#### [EXERCISE DETAILS]
Check each line of the listing, and copy it if it contains the word "BitVec".

#### [GIVEN ENTRIES]
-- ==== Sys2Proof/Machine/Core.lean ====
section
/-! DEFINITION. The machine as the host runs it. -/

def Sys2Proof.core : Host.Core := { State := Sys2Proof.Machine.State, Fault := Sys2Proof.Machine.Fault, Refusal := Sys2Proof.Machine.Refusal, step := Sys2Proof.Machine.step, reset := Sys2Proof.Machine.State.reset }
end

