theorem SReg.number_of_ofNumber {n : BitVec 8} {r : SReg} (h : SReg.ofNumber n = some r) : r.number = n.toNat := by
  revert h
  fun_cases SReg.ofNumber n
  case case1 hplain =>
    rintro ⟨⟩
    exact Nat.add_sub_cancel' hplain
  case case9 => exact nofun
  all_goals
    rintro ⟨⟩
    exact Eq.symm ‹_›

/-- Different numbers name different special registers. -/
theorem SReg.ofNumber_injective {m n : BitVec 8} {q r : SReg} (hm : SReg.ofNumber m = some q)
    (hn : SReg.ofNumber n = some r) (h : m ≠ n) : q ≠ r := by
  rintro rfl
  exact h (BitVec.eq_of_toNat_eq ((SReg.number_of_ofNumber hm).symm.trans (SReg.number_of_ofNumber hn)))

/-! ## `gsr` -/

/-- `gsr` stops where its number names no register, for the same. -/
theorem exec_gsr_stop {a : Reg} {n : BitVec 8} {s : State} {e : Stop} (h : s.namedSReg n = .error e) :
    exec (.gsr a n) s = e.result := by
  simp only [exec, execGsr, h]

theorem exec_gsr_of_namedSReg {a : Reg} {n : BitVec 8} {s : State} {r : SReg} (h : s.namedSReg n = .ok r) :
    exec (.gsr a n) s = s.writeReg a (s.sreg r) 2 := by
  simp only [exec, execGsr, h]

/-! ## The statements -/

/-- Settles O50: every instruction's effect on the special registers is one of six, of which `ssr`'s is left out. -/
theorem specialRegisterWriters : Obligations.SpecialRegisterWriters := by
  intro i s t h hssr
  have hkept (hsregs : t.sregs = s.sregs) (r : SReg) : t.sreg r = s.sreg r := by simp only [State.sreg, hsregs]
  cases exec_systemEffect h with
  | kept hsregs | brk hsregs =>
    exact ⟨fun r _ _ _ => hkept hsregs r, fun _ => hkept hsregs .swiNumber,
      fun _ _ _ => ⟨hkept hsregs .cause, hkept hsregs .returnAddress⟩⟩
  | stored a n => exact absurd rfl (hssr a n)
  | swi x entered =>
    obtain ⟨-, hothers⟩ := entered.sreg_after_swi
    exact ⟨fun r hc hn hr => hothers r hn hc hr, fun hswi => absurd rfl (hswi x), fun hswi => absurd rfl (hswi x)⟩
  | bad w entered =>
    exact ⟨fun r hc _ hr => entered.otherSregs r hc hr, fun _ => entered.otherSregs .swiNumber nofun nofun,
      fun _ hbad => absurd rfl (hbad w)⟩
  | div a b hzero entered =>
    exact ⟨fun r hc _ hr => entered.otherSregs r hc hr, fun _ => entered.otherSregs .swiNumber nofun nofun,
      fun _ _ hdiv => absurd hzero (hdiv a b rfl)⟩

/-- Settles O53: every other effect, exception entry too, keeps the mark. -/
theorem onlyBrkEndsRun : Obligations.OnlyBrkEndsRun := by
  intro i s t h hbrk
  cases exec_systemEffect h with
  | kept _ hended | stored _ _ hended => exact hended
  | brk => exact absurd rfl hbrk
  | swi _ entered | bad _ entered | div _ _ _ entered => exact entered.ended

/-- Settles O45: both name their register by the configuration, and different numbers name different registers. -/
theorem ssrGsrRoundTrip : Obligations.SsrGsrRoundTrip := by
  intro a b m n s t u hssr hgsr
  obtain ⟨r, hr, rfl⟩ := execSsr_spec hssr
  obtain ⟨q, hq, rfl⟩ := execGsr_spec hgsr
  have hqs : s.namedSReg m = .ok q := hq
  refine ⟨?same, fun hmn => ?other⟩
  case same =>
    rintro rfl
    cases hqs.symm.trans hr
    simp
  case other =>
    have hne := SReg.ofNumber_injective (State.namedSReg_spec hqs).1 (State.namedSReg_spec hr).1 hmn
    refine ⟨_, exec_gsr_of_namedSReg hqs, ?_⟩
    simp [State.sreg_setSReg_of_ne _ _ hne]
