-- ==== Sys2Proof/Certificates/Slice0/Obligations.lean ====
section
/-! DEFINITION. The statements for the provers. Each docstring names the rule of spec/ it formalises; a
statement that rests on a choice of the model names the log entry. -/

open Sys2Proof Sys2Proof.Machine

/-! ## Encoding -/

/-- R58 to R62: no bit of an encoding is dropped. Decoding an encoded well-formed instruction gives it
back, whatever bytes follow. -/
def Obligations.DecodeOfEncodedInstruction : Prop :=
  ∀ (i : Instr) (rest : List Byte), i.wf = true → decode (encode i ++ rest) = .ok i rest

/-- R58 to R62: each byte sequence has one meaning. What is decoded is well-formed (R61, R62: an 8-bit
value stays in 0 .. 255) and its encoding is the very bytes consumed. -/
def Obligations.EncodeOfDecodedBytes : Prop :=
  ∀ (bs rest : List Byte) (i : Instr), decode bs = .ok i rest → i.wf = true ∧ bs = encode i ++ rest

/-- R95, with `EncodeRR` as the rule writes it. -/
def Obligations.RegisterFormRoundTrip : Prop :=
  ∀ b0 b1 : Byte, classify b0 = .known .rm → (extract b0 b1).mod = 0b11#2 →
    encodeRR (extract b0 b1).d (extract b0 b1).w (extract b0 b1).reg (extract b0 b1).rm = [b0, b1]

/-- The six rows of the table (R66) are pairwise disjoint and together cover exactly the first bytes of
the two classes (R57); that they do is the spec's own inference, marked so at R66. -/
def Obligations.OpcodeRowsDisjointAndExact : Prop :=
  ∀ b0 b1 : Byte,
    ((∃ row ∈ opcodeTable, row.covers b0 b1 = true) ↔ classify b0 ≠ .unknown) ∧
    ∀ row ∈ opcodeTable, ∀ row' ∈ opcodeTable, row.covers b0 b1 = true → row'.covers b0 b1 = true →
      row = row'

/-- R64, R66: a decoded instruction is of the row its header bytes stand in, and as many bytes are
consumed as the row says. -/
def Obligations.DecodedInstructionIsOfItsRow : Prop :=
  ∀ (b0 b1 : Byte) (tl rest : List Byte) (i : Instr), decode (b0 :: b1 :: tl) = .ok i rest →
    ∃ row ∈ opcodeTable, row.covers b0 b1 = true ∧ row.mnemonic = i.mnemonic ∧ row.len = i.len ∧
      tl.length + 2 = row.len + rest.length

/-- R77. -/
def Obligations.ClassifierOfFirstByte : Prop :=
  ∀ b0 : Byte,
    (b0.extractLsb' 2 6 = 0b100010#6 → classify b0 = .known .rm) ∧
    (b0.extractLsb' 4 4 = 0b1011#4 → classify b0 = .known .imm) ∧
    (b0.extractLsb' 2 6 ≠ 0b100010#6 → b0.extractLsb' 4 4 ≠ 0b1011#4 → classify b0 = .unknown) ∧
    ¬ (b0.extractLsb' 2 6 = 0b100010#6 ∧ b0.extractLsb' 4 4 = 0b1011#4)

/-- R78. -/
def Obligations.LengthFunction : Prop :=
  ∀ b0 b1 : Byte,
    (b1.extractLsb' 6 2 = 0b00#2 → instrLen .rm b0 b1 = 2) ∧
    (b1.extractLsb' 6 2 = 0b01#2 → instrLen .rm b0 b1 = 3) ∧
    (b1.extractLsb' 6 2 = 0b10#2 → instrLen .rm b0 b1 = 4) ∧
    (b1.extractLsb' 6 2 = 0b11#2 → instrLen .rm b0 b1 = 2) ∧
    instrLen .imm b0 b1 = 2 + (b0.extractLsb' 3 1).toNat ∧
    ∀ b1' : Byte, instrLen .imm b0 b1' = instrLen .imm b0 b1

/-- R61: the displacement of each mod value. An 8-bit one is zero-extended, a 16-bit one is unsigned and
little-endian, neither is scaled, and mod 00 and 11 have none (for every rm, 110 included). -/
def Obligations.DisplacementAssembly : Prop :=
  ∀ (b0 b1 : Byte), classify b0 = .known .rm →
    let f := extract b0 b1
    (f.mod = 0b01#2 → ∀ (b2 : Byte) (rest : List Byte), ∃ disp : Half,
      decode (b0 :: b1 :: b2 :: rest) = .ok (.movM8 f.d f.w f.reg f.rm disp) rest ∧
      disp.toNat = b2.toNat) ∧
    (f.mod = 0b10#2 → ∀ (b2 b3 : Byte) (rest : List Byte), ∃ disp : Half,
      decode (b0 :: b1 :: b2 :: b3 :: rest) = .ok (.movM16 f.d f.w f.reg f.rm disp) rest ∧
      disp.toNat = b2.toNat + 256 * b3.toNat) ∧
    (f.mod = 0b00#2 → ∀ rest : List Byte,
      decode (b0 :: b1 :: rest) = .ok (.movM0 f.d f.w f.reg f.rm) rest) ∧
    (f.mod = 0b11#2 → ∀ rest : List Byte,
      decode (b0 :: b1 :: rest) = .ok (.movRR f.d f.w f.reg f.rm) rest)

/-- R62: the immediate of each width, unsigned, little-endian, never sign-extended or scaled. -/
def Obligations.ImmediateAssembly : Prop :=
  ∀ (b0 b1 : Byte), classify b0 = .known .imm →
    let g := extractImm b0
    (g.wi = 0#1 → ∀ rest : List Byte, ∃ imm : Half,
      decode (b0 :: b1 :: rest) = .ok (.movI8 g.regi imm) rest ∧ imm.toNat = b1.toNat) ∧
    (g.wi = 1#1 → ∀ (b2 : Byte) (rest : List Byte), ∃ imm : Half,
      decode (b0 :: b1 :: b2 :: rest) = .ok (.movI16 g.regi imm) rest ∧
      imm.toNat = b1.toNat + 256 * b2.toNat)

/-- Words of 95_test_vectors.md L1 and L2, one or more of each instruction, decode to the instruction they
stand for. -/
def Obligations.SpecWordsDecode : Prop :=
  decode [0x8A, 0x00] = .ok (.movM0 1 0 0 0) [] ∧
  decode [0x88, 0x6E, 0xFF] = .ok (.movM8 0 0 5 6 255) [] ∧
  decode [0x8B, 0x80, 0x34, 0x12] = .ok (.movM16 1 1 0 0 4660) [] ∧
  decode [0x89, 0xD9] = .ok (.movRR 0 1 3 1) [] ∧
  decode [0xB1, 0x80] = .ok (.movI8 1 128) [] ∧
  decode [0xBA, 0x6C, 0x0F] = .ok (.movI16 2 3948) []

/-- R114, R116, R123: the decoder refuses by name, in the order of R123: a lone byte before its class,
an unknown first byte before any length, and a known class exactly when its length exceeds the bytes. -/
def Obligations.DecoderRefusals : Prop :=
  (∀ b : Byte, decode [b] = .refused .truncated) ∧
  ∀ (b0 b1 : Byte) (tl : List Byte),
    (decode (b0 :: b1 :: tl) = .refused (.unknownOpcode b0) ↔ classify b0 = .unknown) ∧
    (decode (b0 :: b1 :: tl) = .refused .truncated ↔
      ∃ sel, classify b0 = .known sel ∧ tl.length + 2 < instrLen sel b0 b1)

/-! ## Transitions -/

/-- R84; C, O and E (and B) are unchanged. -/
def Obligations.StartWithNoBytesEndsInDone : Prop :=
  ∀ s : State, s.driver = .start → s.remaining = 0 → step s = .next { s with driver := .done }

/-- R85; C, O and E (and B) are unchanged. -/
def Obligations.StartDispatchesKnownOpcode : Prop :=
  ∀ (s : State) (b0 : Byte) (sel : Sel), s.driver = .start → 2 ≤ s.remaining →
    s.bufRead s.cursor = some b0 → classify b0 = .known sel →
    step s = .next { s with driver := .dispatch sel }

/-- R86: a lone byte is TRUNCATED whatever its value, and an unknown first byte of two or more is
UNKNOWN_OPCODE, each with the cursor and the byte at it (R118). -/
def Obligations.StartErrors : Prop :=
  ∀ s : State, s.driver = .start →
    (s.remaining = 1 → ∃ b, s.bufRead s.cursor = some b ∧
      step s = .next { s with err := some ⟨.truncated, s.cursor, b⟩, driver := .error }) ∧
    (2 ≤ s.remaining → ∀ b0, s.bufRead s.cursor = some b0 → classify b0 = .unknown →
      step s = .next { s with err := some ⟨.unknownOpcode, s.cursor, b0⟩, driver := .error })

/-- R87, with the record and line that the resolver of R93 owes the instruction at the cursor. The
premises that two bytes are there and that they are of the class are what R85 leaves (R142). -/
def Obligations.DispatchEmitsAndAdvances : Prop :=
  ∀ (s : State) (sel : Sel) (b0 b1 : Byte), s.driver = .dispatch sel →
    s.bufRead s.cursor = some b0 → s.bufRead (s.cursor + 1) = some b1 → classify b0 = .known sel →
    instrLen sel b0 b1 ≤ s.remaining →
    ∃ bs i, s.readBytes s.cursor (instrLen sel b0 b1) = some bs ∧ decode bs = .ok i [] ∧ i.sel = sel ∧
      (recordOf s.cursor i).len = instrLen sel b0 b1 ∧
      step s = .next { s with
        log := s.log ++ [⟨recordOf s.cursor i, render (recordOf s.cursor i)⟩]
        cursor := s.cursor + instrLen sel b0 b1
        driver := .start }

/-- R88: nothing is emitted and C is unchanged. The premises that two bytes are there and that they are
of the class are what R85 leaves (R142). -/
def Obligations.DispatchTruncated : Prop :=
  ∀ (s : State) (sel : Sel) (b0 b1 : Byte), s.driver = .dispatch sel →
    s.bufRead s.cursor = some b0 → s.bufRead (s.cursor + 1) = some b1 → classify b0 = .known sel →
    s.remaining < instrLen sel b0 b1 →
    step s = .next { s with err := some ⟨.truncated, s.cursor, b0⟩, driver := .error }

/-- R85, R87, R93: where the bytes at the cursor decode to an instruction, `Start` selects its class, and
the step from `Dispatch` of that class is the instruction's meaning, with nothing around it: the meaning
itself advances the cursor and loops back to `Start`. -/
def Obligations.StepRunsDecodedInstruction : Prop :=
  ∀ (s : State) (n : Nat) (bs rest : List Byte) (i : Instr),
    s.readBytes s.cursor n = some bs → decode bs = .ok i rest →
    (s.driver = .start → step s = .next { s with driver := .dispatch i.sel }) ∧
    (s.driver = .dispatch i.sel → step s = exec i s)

#### [TASK SOLUTION]
theorem SReg.number_of_ofNumber {n : BitVec 8} {r : SReg} (h : SReg.ofNumber n = some r) : r.number = n.toNat := by
theorem SReg.ofNumber_injective {m n : BitVec 8} {q r : SReg} (hm : SReg.ofNumber m = some q)
  exact h (BitVec.eq_of_toNat_eq ((SReg.number_of_ofNumber hm).symm.trans (SReg.number_of_ofNumber hn)))
theorem exec_gsr_stop {a : Reg} {n : BitVec 8} {s : State} {e : Stop} (h : s.namedSReg n = .error e) :
theorem exec_gsr_of_namedSReg {a : Reg} {n : BitVec 8} {s : State} {r : SReg} (h : s.namedSReg n = .ok r) :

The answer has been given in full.